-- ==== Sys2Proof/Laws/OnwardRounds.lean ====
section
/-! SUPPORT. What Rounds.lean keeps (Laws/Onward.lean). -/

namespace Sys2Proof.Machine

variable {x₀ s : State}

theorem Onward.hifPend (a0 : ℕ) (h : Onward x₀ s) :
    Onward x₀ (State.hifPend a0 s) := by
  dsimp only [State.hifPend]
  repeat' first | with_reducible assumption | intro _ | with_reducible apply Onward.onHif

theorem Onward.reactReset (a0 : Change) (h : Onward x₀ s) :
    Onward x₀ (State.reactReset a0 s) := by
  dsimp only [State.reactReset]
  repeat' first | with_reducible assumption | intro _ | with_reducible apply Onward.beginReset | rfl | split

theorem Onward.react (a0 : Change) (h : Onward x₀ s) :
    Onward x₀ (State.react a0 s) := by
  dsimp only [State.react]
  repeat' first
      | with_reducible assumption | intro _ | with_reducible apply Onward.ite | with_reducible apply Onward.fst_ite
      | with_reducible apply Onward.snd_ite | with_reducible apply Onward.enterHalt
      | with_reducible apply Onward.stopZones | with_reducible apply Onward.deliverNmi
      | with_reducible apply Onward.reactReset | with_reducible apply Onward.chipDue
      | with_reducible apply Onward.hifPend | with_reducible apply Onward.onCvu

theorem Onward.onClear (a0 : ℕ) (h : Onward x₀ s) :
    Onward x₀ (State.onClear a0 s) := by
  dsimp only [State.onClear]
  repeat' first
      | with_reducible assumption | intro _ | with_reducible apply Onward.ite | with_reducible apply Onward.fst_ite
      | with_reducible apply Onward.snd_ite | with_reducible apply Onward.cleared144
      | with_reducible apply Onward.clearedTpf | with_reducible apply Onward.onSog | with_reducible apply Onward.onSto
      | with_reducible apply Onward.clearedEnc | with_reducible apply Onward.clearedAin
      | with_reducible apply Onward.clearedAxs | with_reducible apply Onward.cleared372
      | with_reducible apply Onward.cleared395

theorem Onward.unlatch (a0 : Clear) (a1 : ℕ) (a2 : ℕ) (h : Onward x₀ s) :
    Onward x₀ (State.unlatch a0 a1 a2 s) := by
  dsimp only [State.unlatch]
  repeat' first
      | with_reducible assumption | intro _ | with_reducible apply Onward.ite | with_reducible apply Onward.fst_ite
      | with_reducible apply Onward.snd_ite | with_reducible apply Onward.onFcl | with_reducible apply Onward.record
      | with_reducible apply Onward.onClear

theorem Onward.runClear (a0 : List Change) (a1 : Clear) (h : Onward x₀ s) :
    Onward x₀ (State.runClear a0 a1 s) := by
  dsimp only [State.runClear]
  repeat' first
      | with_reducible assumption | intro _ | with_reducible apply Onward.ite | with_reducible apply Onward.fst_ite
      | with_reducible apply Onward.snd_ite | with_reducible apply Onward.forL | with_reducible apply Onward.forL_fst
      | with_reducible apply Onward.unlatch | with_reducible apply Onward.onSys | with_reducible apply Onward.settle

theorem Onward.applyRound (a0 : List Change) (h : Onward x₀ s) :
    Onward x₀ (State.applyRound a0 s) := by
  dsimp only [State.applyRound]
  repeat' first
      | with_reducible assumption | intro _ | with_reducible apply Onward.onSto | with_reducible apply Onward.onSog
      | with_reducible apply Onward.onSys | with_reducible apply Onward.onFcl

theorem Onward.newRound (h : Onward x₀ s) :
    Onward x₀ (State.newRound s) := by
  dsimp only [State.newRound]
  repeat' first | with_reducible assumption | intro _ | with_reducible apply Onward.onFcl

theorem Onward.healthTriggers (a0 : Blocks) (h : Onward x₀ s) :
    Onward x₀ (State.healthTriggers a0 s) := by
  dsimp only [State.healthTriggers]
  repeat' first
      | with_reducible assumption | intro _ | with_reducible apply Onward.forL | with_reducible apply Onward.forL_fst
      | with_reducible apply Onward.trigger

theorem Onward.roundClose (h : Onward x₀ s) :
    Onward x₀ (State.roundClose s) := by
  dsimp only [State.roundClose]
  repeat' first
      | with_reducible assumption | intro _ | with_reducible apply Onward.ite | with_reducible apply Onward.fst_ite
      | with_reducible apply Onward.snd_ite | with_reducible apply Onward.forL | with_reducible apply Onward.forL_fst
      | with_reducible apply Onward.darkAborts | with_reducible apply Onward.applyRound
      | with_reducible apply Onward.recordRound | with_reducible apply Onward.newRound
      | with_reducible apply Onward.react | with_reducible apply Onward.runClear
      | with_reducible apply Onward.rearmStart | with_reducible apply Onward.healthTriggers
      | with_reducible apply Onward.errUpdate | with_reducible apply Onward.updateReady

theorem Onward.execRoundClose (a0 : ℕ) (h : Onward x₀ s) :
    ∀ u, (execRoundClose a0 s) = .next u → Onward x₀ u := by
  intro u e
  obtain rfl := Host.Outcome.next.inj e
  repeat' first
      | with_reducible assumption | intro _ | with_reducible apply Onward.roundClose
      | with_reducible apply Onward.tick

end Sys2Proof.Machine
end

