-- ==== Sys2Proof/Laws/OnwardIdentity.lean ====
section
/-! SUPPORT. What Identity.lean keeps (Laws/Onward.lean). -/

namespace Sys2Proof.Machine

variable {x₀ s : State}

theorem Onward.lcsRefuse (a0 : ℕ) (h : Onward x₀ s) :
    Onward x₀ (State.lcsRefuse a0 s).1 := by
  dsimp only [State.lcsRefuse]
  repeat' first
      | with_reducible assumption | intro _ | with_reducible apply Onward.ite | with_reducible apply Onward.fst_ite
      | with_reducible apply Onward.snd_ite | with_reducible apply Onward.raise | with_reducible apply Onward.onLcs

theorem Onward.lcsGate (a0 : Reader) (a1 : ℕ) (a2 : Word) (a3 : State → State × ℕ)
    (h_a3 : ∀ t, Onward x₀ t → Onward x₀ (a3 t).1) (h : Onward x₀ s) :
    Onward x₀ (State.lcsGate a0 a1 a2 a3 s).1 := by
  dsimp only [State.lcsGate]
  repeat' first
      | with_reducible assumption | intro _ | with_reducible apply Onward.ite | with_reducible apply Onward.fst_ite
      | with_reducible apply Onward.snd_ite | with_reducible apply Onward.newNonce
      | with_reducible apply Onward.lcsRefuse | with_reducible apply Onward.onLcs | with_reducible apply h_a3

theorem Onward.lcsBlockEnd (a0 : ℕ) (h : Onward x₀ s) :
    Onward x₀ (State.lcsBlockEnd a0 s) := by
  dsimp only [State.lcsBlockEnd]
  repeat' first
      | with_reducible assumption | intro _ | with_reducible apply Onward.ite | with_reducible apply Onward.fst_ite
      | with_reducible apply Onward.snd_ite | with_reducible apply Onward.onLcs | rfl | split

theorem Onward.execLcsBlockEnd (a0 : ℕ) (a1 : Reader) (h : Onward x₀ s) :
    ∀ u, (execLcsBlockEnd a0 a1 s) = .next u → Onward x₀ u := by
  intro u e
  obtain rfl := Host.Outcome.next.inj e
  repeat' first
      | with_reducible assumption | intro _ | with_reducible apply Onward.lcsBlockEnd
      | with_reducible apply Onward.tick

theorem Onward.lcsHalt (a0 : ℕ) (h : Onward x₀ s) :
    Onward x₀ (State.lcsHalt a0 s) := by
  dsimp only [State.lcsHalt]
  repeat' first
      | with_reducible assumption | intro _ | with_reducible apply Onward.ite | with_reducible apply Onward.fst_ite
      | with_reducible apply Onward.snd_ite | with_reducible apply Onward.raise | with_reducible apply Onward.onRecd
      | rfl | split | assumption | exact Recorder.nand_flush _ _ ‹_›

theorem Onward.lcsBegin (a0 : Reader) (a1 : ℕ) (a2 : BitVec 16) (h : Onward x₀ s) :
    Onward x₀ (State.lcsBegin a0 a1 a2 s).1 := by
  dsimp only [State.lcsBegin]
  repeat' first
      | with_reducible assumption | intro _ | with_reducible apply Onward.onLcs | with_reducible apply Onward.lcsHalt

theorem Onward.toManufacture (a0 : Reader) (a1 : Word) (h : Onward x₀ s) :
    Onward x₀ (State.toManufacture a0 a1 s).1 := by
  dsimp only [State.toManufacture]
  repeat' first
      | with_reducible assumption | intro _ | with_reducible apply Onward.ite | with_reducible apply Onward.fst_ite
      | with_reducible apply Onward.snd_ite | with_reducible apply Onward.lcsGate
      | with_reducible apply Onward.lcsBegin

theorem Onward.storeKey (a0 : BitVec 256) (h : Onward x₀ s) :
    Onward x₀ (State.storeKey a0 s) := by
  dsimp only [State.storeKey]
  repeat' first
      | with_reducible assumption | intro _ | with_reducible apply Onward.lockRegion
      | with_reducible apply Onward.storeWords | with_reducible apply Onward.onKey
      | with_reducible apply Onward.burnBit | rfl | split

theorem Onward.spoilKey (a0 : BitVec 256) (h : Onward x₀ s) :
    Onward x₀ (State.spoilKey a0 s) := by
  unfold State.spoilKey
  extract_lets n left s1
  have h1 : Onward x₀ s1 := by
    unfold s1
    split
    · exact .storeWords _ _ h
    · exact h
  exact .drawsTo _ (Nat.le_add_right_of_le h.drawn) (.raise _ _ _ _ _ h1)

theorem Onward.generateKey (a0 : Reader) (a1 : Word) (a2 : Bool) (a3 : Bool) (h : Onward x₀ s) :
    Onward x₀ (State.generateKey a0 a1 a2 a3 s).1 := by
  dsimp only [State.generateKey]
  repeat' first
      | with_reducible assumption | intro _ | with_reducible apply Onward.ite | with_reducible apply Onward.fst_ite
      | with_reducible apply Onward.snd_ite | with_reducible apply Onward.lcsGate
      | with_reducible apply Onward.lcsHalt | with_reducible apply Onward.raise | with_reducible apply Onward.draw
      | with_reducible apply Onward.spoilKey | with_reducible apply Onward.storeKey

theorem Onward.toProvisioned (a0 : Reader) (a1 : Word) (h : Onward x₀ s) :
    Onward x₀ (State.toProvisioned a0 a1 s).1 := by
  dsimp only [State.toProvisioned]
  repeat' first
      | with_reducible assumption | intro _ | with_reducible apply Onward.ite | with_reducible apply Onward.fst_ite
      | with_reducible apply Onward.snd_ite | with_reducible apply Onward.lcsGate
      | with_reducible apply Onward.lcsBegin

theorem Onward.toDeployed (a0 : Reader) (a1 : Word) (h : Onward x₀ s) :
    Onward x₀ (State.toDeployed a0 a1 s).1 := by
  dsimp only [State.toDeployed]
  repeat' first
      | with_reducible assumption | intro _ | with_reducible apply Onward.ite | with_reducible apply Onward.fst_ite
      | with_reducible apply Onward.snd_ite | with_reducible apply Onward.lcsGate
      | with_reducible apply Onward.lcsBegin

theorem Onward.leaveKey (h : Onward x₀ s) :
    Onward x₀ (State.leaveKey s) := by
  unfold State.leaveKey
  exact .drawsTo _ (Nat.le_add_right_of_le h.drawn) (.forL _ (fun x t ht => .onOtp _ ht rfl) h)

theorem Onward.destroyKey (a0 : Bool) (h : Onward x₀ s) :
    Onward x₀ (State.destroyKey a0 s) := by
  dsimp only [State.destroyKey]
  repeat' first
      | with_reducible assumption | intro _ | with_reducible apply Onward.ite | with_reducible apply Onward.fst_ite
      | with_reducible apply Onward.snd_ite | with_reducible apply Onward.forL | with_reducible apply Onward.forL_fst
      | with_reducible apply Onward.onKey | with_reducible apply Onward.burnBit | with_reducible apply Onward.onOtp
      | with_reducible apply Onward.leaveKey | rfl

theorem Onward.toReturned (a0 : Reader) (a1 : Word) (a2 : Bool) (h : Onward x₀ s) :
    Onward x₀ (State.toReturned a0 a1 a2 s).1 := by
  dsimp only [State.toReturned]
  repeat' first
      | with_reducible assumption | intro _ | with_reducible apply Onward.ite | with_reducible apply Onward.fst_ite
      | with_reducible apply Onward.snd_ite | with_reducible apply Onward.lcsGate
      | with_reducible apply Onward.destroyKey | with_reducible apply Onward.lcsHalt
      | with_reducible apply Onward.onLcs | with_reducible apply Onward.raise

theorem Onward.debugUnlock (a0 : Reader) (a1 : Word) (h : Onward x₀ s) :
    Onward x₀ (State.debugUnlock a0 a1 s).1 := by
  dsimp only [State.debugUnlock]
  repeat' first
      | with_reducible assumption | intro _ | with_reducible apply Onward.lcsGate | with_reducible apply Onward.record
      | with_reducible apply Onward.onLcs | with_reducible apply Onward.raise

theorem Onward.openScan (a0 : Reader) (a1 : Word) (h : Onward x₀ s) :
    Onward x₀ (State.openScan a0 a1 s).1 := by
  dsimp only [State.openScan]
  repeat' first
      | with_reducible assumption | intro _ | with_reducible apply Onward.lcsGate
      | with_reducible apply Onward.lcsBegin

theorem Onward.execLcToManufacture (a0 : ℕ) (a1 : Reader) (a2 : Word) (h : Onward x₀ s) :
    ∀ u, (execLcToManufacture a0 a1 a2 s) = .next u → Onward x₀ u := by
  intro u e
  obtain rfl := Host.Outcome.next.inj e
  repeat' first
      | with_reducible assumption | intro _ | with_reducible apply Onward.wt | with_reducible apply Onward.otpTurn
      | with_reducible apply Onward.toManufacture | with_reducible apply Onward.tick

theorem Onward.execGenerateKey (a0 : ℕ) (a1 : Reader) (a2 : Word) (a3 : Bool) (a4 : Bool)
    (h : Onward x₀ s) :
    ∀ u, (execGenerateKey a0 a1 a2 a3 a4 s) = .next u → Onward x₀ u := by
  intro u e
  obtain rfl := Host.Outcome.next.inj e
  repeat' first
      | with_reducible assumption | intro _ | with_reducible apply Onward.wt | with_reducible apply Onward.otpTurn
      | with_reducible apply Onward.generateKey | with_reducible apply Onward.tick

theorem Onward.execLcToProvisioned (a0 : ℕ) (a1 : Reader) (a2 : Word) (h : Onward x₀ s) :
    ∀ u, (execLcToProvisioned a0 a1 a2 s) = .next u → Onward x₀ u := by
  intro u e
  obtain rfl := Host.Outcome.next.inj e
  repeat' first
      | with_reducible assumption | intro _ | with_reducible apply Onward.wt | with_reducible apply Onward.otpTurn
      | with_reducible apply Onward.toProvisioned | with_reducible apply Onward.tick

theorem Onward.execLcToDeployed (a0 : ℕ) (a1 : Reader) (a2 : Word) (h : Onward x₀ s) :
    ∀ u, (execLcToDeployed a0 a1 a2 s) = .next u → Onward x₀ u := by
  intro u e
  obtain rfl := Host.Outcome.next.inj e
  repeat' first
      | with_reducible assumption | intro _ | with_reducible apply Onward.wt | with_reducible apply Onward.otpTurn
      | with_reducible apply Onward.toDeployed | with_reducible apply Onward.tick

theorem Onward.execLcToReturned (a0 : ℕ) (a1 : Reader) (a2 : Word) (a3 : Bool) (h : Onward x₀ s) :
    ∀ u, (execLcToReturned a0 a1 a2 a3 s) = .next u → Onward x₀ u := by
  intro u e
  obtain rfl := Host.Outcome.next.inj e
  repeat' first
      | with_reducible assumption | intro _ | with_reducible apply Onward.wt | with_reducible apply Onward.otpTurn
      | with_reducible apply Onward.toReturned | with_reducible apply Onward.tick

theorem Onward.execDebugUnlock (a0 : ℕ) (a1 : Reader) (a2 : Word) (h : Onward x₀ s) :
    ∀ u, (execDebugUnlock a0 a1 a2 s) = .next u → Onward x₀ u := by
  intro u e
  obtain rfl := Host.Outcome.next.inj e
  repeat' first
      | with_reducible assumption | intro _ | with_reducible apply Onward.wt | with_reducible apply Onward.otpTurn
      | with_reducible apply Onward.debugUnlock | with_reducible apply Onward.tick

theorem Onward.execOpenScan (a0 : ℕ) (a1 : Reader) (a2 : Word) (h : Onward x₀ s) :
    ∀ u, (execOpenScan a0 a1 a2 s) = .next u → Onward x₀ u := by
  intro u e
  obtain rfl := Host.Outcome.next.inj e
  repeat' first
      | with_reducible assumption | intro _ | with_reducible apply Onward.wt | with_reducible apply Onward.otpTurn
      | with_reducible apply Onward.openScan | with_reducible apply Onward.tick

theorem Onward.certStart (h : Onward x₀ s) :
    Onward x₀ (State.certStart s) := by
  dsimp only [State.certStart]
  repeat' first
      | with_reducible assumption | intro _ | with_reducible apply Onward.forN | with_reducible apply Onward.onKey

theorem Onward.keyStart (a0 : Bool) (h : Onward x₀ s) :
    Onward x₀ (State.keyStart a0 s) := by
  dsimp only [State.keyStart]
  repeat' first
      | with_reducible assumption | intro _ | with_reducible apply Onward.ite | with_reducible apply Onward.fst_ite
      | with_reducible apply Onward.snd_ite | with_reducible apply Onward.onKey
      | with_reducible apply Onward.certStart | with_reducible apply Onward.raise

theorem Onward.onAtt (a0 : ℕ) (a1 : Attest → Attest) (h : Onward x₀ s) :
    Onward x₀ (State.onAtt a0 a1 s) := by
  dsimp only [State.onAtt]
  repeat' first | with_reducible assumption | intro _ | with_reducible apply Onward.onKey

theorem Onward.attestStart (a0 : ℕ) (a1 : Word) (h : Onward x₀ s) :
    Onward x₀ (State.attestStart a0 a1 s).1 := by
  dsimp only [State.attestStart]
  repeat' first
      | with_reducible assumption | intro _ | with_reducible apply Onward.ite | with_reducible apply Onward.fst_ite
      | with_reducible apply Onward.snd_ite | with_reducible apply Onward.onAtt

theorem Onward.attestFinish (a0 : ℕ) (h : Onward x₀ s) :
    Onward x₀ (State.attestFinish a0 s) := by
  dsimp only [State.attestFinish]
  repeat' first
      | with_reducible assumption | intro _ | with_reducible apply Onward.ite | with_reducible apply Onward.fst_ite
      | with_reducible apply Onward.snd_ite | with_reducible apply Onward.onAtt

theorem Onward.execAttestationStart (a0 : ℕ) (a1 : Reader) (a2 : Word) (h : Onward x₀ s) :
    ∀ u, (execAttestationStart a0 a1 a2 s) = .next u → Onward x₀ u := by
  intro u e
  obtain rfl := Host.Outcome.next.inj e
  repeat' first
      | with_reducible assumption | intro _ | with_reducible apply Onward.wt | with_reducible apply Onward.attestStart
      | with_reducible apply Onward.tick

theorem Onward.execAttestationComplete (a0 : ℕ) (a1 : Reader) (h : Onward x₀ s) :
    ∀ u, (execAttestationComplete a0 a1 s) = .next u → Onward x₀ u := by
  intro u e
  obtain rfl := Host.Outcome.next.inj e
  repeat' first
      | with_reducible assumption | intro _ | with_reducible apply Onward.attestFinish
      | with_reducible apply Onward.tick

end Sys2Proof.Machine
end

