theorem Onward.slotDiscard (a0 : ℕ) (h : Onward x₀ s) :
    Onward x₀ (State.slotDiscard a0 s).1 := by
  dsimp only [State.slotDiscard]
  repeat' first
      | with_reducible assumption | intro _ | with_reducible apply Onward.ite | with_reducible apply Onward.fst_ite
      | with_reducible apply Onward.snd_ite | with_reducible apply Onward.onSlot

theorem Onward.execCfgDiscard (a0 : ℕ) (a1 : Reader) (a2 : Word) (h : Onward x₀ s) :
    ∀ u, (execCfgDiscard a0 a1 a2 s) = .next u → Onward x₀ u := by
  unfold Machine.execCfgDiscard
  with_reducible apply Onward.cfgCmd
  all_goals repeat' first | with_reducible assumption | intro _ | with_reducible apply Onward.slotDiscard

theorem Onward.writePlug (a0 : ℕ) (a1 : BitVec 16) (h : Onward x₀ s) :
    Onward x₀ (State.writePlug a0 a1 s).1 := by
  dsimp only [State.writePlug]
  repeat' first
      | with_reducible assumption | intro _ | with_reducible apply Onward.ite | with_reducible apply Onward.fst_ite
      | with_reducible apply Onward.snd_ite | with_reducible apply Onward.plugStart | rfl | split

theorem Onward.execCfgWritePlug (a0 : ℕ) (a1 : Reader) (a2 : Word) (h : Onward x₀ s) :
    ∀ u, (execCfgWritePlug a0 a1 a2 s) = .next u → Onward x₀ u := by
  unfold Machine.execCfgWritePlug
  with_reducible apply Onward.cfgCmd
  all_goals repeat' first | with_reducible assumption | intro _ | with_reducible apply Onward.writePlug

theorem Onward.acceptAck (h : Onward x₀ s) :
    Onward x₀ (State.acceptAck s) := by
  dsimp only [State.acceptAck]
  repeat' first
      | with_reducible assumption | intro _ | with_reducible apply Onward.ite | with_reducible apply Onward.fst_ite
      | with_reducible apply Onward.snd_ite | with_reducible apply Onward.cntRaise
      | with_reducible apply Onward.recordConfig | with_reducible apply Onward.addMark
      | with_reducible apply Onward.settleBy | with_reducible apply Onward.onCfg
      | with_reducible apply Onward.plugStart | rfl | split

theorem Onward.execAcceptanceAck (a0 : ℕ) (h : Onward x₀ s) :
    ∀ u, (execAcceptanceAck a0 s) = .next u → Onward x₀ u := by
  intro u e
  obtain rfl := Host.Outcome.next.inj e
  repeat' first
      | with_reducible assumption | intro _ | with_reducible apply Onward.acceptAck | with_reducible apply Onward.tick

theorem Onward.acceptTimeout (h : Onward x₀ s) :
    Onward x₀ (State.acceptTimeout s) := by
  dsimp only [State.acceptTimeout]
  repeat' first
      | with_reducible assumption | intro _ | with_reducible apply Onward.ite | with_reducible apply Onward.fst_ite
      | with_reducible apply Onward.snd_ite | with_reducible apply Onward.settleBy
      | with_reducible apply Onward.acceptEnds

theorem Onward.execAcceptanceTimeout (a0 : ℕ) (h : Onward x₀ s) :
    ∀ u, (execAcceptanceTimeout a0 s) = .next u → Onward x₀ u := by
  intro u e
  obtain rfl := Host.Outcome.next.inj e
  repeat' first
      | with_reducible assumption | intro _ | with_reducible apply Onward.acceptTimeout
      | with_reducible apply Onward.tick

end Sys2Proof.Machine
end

━━━━━━━━

_WHAT TO WORK ON_: Extract from the listing above the lines between the line containing "Onward.toReturned | with_reducible apply Onward.tick" and the line containing "Onward.debugUnlock | with_reducible apply Onward.tick", keeping both of those lines. Output nothing else.

_RESULT OF THIS TASK_:
      | with_reducible apply Onward.toReturned | with_reducible apply Onward.tick

theorem Onward.execDebugUnlock (a0 : ℕ) (a1 : Reader) (a2 : Word) (h : Onward x₀ s) :
    ∀ u, (execDebugUnlock a0 a1 a2 s) = .next u → Onward x₀ u := by
  intro u e
  obtain rfl := Host.Outcome.next.inj e
  repeat' first
      | with_reducible assumption | intro _ | with_reducible apply Onward.wt | with_reducible apply Onward.otpTurn
      | with_reducible apply Onward.debugUnlock | with_reducible apply Onward.tick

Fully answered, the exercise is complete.